Finally made the time to go out and try NLS and Launch Control with my Stage 2 UM tuned 2012 TT-RS (034 DP, 2nd cat deletes, Borla catback, 2550mb boost/93 octane)... 

Launch Control - Very wicked! I can't believe how hard the car launches with ~10psi boost already on tap. First launch I bounced of the rev limiter in 1st and then let off in 2nd, but that was enough to show the potential. Second launch wasn't quite as fun... smoked the clutch somewhere in 2nd, so I now have another expensive upgrade to plan out  The feature definitely works as advertised, just be prepared to get out your wallet if you have Stage 2 and turn up the settings. 

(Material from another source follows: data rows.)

-- ==== Sys2Proof/Machine/Params.lean ====
section
/-! DEFINITION. The parameters of every chapter (R489): their IDs, scopes, ranges, defaults, encodings (R490) and the
functions that must be quiesced for a change. -/

namespace Sys2Proof.Machine

/-- Scope of a parameter, which says what INDEX selects (R489). -/
inductive ParamScope where
  | head | array | quadrant | harrow | port | logicalPort | complex
  | nsOrObjdom | objdom | domain
  deriving DecidableEq, Repr

/-- The form and range of a value (Table 20-10). -/
inductive ParamKind where
  /-- 8 bytes unsigned, within bounds -/
  | num (lo hi : Nat)
  /-- 8 bytes unsigned, a power of two within bounds -/
  | pow2 (lo hi : Nat)
  /-- 8 bytes unsigned: 0, or a multiple of 4 from 4 to `hi` -/
  | zoneKiB (hi : Nat)
  /-- `count` bytes, each at most `hi` -/
  | entries (count hi : Nat)
  /-- an address of `bytes` bytes and a prefix length of at most `bits`; VLEN 0 for none -/
  | address (bytes bits : Nat)
  /-- ETS_CONFIG: eight bytes, bit 7 strict, [6:0] weight in % -/
  | ets
  /-- a string of at most `max` bytes -/
  | text (max : Nat)
  /-- GRANARY_CARVE: 24 counts of 4 bytes -/
  | carve
  /-- set by no parameter command (R491 step 1) -/
  | fixed
  deriving DecidableEq, Repr

/-- A parameter. -/
structure ParamDef where
  id : Nat
  scope : ParamScope
  kind : ParamKind
  dflt : Bytes
  /-- functions of Table 20-11 that must all be quiesced; an entry of 0x20 stands for the instance's complex -/
  quiesce : List Nat
  deriving DecidableEq, Repr

/-- A head-scope number. -/
def pNum (id lo hi dflt : Nat) (quiesce : List Nat := []) (scope : ParamScope := .head) : ParamDef :=
  { id := id, scope := scope, kind := .num lo hi, dflt := leBytes 8 dflt, quiesce := quiesce }

/-- Parameters of ingest and read (Tables 3-2, 4-3). -/
def paramsData : List ParamDef :=
  [ { id := 0x0300, scope := .domain, kind := .fixed, dflt := [], quiesce := [] },
    pNum 0x0301 0 9 3 [] .domain,
    { id := 0x0302, scope := .domain, kind := .fixed, dflt := [], quiesce := [] },
    pNum 0x0303 0 3 0 [] .domain,
    pNum 0x0304 0 1 0 [] .nsOrObjdom,
    pNum 0x0305 0 1024 256 [0x04] .harrow,
    pNum 0x0306 1 100 5 [0x04],
    pNum 0x0307 20 1000 100 [0x04],
    pNum 0x0308 50 95 90 [0x04],
    pNum 0x0400 0 1 1 [] .nsOrObjdom,
    { id := 0x0401, scope := .head, kind := .pow2 64 16384, dflt := leBytes 8 4096, quiesce := [] },
    pNum 0x0402 1 100 10,
    pNum 0x0403 0 1 0 [] .domain ]

/-- Parameters of tines, Winnow and cipher (Tables 5-10, 6-7, 8-13). -/
def paramsEngines : List ParamDef :=
  [ pNum 0x0500 0 2 2 [] .quadrant,
    pNum 0x0501 1 16 2,
    pNum 0x0502 100 100000 1000,
    pNum 0x0503 0 0xFFFFFFFF 0,
    pNum 0x0504 1 100 10,
    pNum 0x0600 0 100 75,
    pNum 0x0601 100 60000 1000,
    pNum 0x0800 1 8 4 [0x20] .complex ]

/-- Parameters of media and Furrow (Tables 9-1, 9-10, 10-11). -/
def paramsMedia : List ParamDef :=
  [ pNum 0x0900 4 20 16 [0x04, 0x05],
    pNum 0x0901 1 4 3 [0x04, 0x05],
    pNum 0x0902 4 8 4 [0x04, 0x05],
    pNum 0x0903 1 4 3 [0x04, 0x05],
    pNum 0x0904 3 50 10,
    pNum 0x0905 2 50 5,
    pNum 0x0906 1 10 1 [0x05],
    pNum 0x0907 1 50 20,
    pNum 0x0908 50 100 80,
    pNum 0x0909 100 150 100,
    pNum 0x090A 1 90 14,
    pNum 0x090B 20 90 50,
    pNum 0x090C 30 365 180,
    pNum 0x0A00 10 500 50 [0x31],
    pNum 0x0A01 5 100 20,
    pNum 0x0A02 10 200 60,
    pNum 0x0A03 1 100 10 ]

/-- Parameters of replication, export, Headland and fail-over (Tables 12-8, 13-11). -/
def paramsHeads : List ParamDef :=
  [ pNum 0x0C00 5 600 30,
    pNum 0x0C01 1 64 16 [0x06],
    pNum 0x0C02 0 400 0,
    pNum 0x0C03 0 150 0,
    pNum 0x0C04 1 3600 60,
    pNum 0x0D00 10 1000 50 [0x31],
    pNum 0x0D01 0 3 2,
    pNum 0x0D02 1 100 5,
    pNum 0x0D03 5 100 10 [0x31],
    pNum 0x0D04 500 60000 2000,
    pNum 0x0D05 0 1 0 [0x31],
    pNum 0x0D06 10 3600 60,
    pNum 0x0D07 0 1 1 ]

/-- Front-port parameters of ports and logical ports, and the priority maps (Table 14-11). -/
def paramsPorts : List ParamDef :=
  [ pNum 0x0E00 0 3 1 [0x01] .port,
    pNum 0x0E01 0 2 0 [0x01] .port,
    pNum 0x0E02 1500 9216 9216 [0x01] .logicalPort,
    pNum 0x0E03 0 4094 0 [0x01] .logicalPort,
    { id := 0x0E04, scope := .logicalPort, kind := .address 4 32, dflt := [], quiesce := [0x01] },
    { id := 0x0E05, scope := .logicalPort, kind := .address 16 128, dflt := [], quiesce := [0x01] },
    { id := 0x0E06, scope := .logicalPort, kind := .address 16 128, dflt := [], quiesce := [0x01] },
    { id := 0x0E07, scope := .logicalPort, kind := .address 4 32, dflt := [], quiesce := [0x01] },
    pNum 0x0E08 0 1 1 [0x01] .logicalPort,
    { id := 0x0E09, scope := .head, kind := .entries 64 7, quiesce := [0x01],
      dflt := (List.range 64).map (fun i => BitVec.ofNat 8 (i / 8)) },
    { id := 0x0E0A, scope := .head, kind := .entries 8 63, quiesce := [0x01],
      dflt := (List.range 8).map (fun i => BitVec.ofNat 8 (8 * i)) },
    pNum 0x0E0B 0 7 3 [0x01],
    pNum 0x0E0C 0 7 3 [0x01],
    pNum 0x0E0D 0 7 2 [0x01],
    pNum 0x0E0E 0 7 6 [0x01],
    pNum 0x0E0F 0 7 7 [0x01],
    pNum 0x0E10 0 255 0x0C [0x01] .logicalPort,
    { id := 0x0E11, scope := .logicalPort, kind := .ets, quiesce := [0x01],
      dflt := [10, 0, 20, 70, 0, 0, 0x80, 0x80] } ]

/-- The other front-port parameters (Table 14-11). -/
def paramsTransport : List ParamDef :=
  [ pNum 0x0E12 10 10000 100,
    pNum 0x0E13 1 1000000 1000,
    pNum 0x0E14 1 65535 4420 [0x01],
    pNum 0x0E15 1 65535 9137 [0x01],
    pNum 0x0E16 1 65535 9138 [0x01],
    pNum 0x0E17 1 65535 9139 [0x01],
    pNum 0x0E18 8 20 12,
    pNum 0x0E19 1 7 7,
    pNum 0x0E1A 0 6 6,
    pNum 0x0E1B 0x01 0x1F 0x0C,
    pNum 0x0E1C 1 64 16,
    pNum 0x0E1D 1 60 10,
    pNum 0x0E1E 1 1000 10,
    pNum 0x0E1F 2 500 10,
    pNum 0x0E20 16 255 128,
    pNum 0x0E21 10 10000 1000,
    pNum 0x0E22 100 10000 100,
    pNum 0x0E23 1 64 16,
    pNum 0x0E24 0 1 1,
    pNum 0x0E25 8 128 32,
    pNum 0x0E26 1 1000 50 ]

/-- Parameters of NVMe, Sheaf, memory, Granary, DMA, MCI, the Almanac and thermal policy (Tables 15-9, 16-9, 17-10, 18-7,
19-11, 20-9, 22-4, 25-10). NS_PARTITION and GRANARY_CARVE take their quiesce condition from Table 17-3. -/
def paramsRest : List ParamDef :=
  [ { id := 0x0F00, scope := .array, kind := .text 223, dflt := [], quiesce := [0x02] },
    pNum 0x0F01 1 4096 4096 [0x02],
    pNum 0x0F02 1 1024 128 [0x02],
    pNum 0x0F03 0 255 0 [] .array,
    pNum 0x0F04 70 110 95,
    pNum 0x0F05 70 110 105,
    pNum 0x1000 1 64 16 [0x03],
    { id := 0x1001, scope := .head, kind := .zoneKiB 16384, dflt := leBytes 8 4096, quiesce := [0x03] },
    pNum 0x1002 1 3600 60,
    pNum 0x1003 0 1 0 [0x03] .objdom,
    pNum 0x1004 1 73000 36500 [] .objdom,
    { id := 0x1100, scope := .head, kind := .entries 5 96, dflt := [24, 24, 24, 8, 16], quiesce := [] },
    pNum 0x1101 4 256 16 [0x04],
    pNum 0x1102 0 1 1 [0x30],
    pNum 0x1103 0 100 50,
    pNum 0x1104 10 1440 60,
    pNum 0x1105 1 168 24,
    pNum 0x1200 1 25 5,
    { id := 0x1201, scope := .head, kind := .carve, dflt := [], quiesce := [] },
    pNum 0x1300 1 32 4 [0x44],
    pNum 0x1301 0 4096 256,
    pNum 0x1400 0 10 6,
    pNum 0x1401 0 1 0,
    pNum 0x1402 1 3600 10,
    pNum 0x1403 1 600 60,
    pNum 0x1600 100 10000 1000,
    pNum 0x1900 80 105 100,
    pNum 0x1901 2 15 5,
    pNum 0x1902 0 1 1 ]

/-- Every parameter. -/
def paramTable : List ParamDef :=
  paramsData ++ paramsEngines ++ paramsMedia ++ paramsHeads ++ paramsPorts ++ paramsTransport ++ paramsRest

/-- The parameter of an ID. -/
def paramDef (id : Nat) : Option ParamDef := paramTable.find? (fun d => d.id == id)

/-- The number of instances of a scope (R489, Table 1-2). -/
def scopeCount : ParamScope → Nat
  | .head => 1 | .array => 1 | .quadrant => 4 | .harrow => 32 | .port => 8 | .logicalPort => 32 | .complex => 4
  | .nsOrObjdom => 0 | .objdom => 0 | .domain => 0

/-- Whether SET_PARAM reaches a scope; the others belong to SCOPE_PARAM_SET (R489). -/
def scopeByIndex (sc : ParamScope) : Bool := decide (0 < scopeCount sc)

/-- Whether encoded bytes are a value within the range of a kind: VLEN and range of R491 step 1. -/
def kindAccepts (k : ParamKind) (v : Bytes) : Bool :=
  let n := leNat v
  match k with
  | .num lo hi => v.length == 8 && decide (lo ≤ n) && decide (n ≤ hi)
  | .pow2 lo hi => v.length == 8 && decide (lo ≤ n) && decide (n ≤ hi) && decide (2 ^ n.log2 = n)
  | .zoneKiB hi => v.length == 8 && (n == 0 || (decide (4 ≤ n) && decide (n ≤ hi) && n % 4 == 0))
  | .entries count hi => v.length == count && v.all (fun b => decide (b.toNat ≤ hi))
  | .address bytes bits => v.isEmpty || (v.length == bytes + 1 && decide ((v.getD bytes 0).toNat ≤ bits))
  | .ets => v.length == 8 &&
      ((v.filter (fun b => decide (b.toNat < 128))).map (·.toNat)).sum == 100
  | .text max => decide (0 < v.length) && decide (v.length ≤ max)
  | .carve => v.length == 96
  | .fixed => false

end Sys2Proof.Machine
end

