/-- Runs a ticket taken by a tine: the test at its start (R115), a guarded request where it makes one (R125), its follow-on
tickets, and its retirement where it retires within the step. -/
def runOn (tine : Nat) (t : Ticket) (run : TicketRun) (s : State) : State :=
  if t.epoch.isSome ∧ ((t.epoch.map (fun e => epochState e s)) = some .squashed) then retireTomb t s
  else
    let s1 := { s with tines := { s.tines with
      running := s.tines.running ++ [{ tine := tine, ticket := t, started := s.time.ticks, left := [] }] } }
    match run.guardedAt, t.epoch with
    | some unit, some e =>
      if isGuarded (some e) s1 then refuseGuarded e unit s1 else runRest tine t run.followOns run.retires s1
    | _, _ => runRest tine t run.followOns run.retires s1

/-- Whether a tine has become free: a ticket still on it from an earlier step issues what it has left and retires; while spill entries are
wanting the tine waits (R113). -/
def freeTine (tine : Nat) (s : State) : Bool × State :=
  match s.tines.running.find? (fun r => r.tine == tine) with
  | none => (true, s)
  | some r =>
    let s1 := runRest tine r.ticket r.left true s
    (s1.tines.running.all (fun x => x.tine != tine), s1)

/-! ## Parking (R128) -/

/-- The quadrants that the NVMe power state parks: Q2 and Q3 in PS2, Q1 to Q3 in PS3 (R128). -/
def psParked (ps q : Nat) : Bool := (decide (ps = 2) && decide (2 ≤ q)) || (decide (ps = 3) && decide (1 ≤ q))

/-- The parked set without PARK_MASK: permanent, power state and thermal policy. -/
def parkedOther (h : Nat) (s : State) : Bool :=
  (harrowAt h s).permanentlyParked || psParked s.nvme.powerState (h / 8) || s.thermal.parked.contains h

/-- The whole parked set under a mask (R128). -/
def parkedUnder (mask h : Nat) (s : State) : Bool := mask.testBit h || parkedOther h s

/-- The harrow for which the mask is disregarded: the lowest not parked permanently, while the set would be complete (R128). -/
def maskExempt (mask : Nat) (s : State) : Option Nat :=
  if (List.range 32).all (fun h => parkedUnder mask h s)
  then firstIndex 32 (fun h => !(harrowAt h s).permanentlyParked) else none

/-- Whether a harrow is the one that an activation is handing over: it drains until its HANDOVER ticket has run (R544). -/
def handingOver (h : Nat) (s : State) : Bool := s.fw.state == 3 && s.fw.step == 5 && s.fw.handed == h

/-- Whether a harrow is in the parked set, or drains as if it were (R128, R544). -/
def inParkedSet (h : Nat) (s : State) : Bool :=
  let mask := paramNat 0x0503 0 s
  handingOver h s || (if maskExempt mask s = some h then parkedOther h s else parkedUnder mask h s)

/-- Moves a harrow by Table 5-9 after the parked set has changed. -/
def parkStep (inSet : Bool) (h : Harrow) : Harrow :=
  match h.park, inSet with
  | .running, true => if h.parkRetry then h else { h with park := .draining }
  | .running, false => { h with parkRetry := false }
  | .draining, false => { h with park := .running }
  | .parked, false => { h with park := .waking, parkAgain := false }
  | .waking, b => { h with parkAgain := b }
  | _, _ => h

/-- PARKED of a quadrant's pace word: all eight harrows are parked (Table 5-9). -/
def notePaceParked (s : State) : State :=
  { s with time := { s.time with pace := (List.range 4).map (fun q =>
      { (s.time.pace.getD q resetPace) with
          parked := (List.range 8).all (fun i => (harrowAt (8 * q + i) s).park == .parked) }) } }

/-- Brings every harrow into line with the parked set (R128, R129). -/
def applyParkedSet (s : State) : State :=
  notePaceParked ((List.range 32).foldl (fun st h => modifyHarrow h (parkStep (inParkedSet h st)) st) s)

end Sys2Proof.Machine
end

No lift shift - Again, the feature works as advertised. I have to practice not lifting my right foot between shifts though... It feels great to nail a perfect shift when hot on the throttle... smooth acceleration instead of the normal shock to the drvietrain when getting back on the gas.


----------



## tdi-bart (Feb 10, 2011)

more like the NLS is a shock on the drivetrain, not the other way around lol


----------



## cipsony (Mar 26, 2013)

I envy you guys


----------



## bzflag (Apr 27, 2003)

tdi-bart said:


> more like the NLS is a shock on the drivetrain, not the other way around lol


 When you get the timing right, it's much smoother than a traditional shift. There's no lash or rocking motion. Just smooth pull. The drivetrain stays slightly loaded in between shifts and it feels like a slight pause in acceleration as opposed to a abrupt stop in acceleration as you lift, the DV releases the pressure and then you have to wait for the turbo to pressurise the intake piping. If you were to take a ride blindfolded, you'd think you were in a slightly slow shifting DSG car instead of a manual.


----------



## hightechrdn (Dec 9, 2011)

bzflag said:


> When you get the timing right, it's much smoother than a traditional shift. There's no lash or rocking motion. Just smooth pull. The drivetrain stays slightly loaded in between shifts and it feels like a slight pause in acceleration as opposed to a abrupt stop in acceleration as you lift, the DV releases the pressure and then you have to wait for the turbo to pressurise the intake piping. If you were to take a ride blindfolded, you'd think you were in a slightly slow shifting DSG car instead of a manual.


 ^ 100% agreed. It feels like one push without the feeling of power going on-off-on throughout the chasis. Very smooth...


----------